Work required:
Write out only the opening lines of the entries, through the line with "inductive LutTable where".

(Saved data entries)
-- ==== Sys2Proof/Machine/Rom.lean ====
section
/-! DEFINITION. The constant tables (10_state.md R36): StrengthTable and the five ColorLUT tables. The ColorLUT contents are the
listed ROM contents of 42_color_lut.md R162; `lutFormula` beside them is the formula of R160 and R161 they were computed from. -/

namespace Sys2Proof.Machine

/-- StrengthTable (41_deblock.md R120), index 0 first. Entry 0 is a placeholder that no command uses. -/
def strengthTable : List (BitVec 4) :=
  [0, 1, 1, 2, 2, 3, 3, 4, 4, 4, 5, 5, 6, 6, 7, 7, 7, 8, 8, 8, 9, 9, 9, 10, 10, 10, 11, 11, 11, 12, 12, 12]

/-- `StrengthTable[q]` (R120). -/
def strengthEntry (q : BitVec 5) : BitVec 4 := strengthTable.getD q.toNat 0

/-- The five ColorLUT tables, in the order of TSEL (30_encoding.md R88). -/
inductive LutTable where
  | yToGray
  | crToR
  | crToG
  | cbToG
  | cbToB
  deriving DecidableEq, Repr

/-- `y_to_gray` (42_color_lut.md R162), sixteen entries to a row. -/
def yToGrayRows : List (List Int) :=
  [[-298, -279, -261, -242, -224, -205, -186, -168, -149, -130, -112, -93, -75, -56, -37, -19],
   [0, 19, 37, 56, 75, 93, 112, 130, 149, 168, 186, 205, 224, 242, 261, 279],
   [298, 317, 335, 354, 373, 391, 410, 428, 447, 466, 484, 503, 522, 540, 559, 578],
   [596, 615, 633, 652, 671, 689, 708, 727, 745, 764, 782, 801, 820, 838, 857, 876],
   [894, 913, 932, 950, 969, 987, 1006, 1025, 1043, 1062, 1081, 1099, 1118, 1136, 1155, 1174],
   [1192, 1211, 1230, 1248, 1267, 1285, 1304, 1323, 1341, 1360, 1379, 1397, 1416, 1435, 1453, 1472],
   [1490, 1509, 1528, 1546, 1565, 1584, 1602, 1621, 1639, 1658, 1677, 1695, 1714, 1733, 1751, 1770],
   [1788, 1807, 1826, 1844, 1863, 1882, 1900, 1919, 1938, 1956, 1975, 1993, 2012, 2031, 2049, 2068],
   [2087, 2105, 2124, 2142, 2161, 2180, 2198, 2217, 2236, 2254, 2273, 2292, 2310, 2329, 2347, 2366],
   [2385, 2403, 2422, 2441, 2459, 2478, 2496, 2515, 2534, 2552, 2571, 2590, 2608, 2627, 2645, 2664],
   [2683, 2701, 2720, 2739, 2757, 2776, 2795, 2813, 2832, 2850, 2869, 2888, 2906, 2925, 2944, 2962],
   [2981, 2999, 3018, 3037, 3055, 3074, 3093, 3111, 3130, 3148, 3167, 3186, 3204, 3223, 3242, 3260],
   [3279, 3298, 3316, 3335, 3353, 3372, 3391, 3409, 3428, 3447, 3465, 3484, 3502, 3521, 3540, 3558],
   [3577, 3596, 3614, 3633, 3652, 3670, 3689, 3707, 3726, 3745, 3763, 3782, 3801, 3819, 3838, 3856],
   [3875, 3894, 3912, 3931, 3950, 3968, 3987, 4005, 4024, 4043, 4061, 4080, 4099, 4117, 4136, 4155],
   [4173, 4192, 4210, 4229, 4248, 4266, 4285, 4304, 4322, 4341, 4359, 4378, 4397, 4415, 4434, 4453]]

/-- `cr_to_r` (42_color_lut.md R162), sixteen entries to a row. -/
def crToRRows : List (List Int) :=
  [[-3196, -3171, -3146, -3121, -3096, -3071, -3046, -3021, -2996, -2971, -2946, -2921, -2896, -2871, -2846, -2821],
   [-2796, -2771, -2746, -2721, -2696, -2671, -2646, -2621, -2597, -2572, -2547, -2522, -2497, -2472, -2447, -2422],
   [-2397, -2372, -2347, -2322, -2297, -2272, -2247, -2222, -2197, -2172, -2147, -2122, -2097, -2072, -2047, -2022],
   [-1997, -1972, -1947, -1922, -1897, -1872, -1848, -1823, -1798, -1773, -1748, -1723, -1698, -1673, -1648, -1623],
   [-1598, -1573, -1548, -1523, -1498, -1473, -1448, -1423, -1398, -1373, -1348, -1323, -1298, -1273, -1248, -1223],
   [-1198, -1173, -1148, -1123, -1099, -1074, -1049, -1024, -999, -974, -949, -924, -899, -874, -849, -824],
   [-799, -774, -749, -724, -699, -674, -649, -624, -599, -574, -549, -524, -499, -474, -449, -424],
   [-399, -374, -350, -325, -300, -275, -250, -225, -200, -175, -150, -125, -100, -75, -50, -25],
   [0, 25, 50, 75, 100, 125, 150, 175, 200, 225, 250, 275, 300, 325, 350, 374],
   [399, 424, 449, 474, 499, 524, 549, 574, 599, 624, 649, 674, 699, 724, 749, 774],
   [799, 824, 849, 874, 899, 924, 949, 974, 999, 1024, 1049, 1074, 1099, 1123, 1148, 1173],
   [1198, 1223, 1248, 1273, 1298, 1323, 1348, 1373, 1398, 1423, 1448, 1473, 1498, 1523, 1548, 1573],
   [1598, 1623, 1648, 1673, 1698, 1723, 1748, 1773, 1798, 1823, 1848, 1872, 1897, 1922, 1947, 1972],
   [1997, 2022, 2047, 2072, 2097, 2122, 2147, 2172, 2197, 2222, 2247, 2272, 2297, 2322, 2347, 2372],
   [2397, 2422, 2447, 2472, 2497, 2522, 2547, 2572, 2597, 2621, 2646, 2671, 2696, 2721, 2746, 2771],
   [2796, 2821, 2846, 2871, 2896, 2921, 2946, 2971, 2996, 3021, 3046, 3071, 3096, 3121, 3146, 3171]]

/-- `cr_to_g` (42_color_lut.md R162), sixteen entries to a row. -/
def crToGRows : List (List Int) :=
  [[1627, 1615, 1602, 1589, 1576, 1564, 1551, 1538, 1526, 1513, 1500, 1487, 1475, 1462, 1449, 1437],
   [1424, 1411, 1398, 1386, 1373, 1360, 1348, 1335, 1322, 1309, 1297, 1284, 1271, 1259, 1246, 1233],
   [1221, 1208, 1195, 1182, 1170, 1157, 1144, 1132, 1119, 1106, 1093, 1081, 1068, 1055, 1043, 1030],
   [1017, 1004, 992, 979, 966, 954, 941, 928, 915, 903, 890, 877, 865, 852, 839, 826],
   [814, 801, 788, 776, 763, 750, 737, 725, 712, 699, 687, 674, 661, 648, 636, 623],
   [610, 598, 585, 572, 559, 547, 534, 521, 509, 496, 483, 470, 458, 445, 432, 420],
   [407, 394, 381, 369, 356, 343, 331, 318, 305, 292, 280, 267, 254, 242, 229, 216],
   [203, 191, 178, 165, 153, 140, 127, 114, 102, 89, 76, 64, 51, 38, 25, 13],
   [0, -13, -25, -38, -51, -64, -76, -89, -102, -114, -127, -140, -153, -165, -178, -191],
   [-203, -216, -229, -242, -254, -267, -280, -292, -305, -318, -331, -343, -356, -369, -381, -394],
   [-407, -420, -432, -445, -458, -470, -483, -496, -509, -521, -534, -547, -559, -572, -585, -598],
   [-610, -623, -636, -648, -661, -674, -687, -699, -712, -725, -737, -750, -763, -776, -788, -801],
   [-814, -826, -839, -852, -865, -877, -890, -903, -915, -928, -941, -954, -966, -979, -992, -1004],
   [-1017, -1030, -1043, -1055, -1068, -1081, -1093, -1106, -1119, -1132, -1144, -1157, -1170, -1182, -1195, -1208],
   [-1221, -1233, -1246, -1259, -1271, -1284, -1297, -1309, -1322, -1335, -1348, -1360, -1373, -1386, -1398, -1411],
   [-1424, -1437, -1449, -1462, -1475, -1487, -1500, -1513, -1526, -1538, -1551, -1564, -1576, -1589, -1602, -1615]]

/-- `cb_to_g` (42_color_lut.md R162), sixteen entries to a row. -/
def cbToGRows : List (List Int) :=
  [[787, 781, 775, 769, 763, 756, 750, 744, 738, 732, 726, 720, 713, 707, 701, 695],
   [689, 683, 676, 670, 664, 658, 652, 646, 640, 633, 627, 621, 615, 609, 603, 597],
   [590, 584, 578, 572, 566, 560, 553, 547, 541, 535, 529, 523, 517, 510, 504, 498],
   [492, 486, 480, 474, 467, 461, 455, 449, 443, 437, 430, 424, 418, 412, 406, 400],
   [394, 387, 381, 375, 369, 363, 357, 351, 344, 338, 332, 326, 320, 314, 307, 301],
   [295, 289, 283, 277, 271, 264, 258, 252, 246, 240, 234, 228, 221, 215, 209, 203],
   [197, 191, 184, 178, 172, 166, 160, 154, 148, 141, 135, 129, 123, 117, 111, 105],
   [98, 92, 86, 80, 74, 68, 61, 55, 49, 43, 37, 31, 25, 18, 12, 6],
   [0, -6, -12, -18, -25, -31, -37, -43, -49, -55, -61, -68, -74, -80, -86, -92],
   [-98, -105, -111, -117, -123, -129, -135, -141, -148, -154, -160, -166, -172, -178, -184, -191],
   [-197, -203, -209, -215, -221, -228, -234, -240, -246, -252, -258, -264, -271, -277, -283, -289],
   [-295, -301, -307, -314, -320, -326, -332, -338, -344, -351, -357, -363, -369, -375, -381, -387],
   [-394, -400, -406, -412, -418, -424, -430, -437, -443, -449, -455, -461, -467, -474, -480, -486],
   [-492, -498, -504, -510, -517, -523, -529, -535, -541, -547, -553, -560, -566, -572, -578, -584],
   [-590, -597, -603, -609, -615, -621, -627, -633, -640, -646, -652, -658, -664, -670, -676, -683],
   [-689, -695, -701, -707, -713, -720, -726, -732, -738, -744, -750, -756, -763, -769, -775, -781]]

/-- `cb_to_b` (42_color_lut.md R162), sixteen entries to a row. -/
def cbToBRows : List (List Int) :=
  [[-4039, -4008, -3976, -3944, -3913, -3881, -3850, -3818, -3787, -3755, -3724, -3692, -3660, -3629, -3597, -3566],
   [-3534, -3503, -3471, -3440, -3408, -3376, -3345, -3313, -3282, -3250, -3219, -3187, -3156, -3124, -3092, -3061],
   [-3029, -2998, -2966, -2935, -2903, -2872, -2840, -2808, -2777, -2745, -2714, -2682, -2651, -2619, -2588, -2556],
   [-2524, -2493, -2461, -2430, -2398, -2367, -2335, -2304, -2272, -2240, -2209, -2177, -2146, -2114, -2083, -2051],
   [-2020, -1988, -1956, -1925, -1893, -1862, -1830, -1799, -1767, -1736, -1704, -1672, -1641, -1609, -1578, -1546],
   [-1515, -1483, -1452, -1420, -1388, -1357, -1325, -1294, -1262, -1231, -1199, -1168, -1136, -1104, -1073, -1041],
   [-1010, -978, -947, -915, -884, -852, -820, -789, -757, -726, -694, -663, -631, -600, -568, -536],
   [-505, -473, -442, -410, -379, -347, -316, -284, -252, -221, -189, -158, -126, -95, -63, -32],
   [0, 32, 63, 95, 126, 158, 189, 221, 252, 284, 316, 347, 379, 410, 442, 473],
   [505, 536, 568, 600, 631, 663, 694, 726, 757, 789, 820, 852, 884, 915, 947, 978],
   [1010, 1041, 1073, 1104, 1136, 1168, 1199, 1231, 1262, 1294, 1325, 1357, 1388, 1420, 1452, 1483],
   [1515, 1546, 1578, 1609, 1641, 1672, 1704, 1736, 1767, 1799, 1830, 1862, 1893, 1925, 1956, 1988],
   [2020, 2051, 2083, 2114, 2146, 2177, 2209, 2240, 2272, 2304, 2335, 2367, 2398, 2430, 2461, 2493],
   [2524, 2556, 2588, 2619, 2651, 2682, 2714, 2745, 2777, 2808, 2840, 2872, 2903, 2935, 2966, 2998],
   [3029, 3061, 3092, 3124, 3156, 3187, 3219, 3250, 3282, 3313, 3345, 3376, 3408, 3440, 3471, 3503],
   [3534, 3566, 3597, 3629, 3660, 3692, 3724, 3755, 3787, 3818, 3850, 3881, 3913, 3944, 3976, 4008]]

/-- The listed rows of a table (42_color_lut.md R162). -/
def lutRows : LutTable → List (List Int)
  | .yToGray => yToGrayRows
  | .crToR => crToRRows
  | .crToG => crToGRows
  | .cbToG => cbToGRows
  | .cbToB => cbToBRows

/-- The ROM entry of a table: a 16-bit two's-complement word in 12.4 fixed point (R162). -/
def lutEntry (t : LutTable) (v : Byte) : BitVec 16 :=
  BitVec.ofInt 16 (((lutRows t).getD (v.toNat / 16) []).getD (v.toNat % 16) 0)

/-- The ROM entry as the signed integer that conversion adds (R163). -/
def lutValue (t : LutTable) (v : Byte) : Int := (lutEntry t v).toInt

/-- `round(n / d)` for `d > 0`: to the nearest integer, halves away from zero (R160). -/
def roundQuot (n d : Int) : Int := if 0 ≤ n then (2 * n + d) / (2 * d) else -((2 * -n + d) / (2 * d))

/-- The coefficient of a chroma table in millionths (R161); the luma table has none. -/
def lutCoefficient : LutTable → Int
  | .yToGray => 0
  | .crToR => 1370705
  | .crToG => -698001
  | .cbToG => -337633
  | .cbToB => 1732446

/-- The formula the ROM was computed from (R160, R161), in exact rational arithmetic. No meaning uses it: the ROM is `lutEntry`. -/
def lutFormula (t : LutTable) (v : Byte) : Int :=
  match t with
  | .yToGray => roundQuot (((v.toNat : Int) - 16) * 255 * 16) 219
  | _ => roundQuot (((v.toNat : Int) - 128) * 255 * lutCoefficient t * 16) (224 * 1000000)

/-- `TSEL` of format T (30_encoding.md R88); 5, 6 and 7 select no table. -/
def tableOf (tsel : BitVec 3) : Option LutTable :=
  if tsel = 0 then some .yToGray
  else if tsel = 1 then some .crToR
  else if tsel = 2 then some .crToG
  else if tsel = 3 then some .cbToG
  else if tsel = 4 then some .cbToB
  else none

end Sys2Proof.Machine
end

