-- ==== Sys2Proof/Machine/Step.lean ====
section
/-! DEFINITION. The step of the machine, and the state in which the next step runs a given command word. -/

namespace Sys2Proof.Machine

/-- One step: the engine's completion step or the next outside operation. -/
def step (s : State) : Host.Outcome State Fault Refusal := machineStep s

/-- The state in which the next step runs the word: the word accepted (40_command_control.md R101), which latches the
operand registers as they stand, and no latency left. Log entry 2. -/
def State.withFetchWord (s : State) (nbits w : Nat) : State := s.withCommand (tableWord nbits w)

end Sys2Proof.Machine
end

Answer to this exercise:
-- ==== Sys2Proof/Machine/Rom.lean ====
section
/-! DEFINITION. The constant tables (10_state.md R36): StrengthTable and the five ColorLUT tables. The ColorLUT contents are the
listed ROM contents of 42_color_lut.md R162; `lutFormula` beside them is the formula of R160 and R161 they were computed from. -/

namespace Sys2Proof.Machine

/-- StrengthTable (41_deblock.md R120), index 0 first. Entry 0 is a placeholder that no command uses. -/
def strengthTable : List (BitVec 4) :=
  [0, 1, 1, 2, 2, 3, 3, 4, 4, 4, 5, 5, 6, 6, 7, 7, 7, 8, 8, 8, 9, 9, 9, 10, 10, 10, 11, 11, 11, 12, 12, 12]

/-- `StrengthTable[q]` (R120). -/
def strengthEntry (q : BitVec 5) : BitVec 4 := strengthTable.getD q.toNat 0

/-- The five ColorLUT tables, in the order of TSEL (30_encoding.md R88). -/
inductive LutTable where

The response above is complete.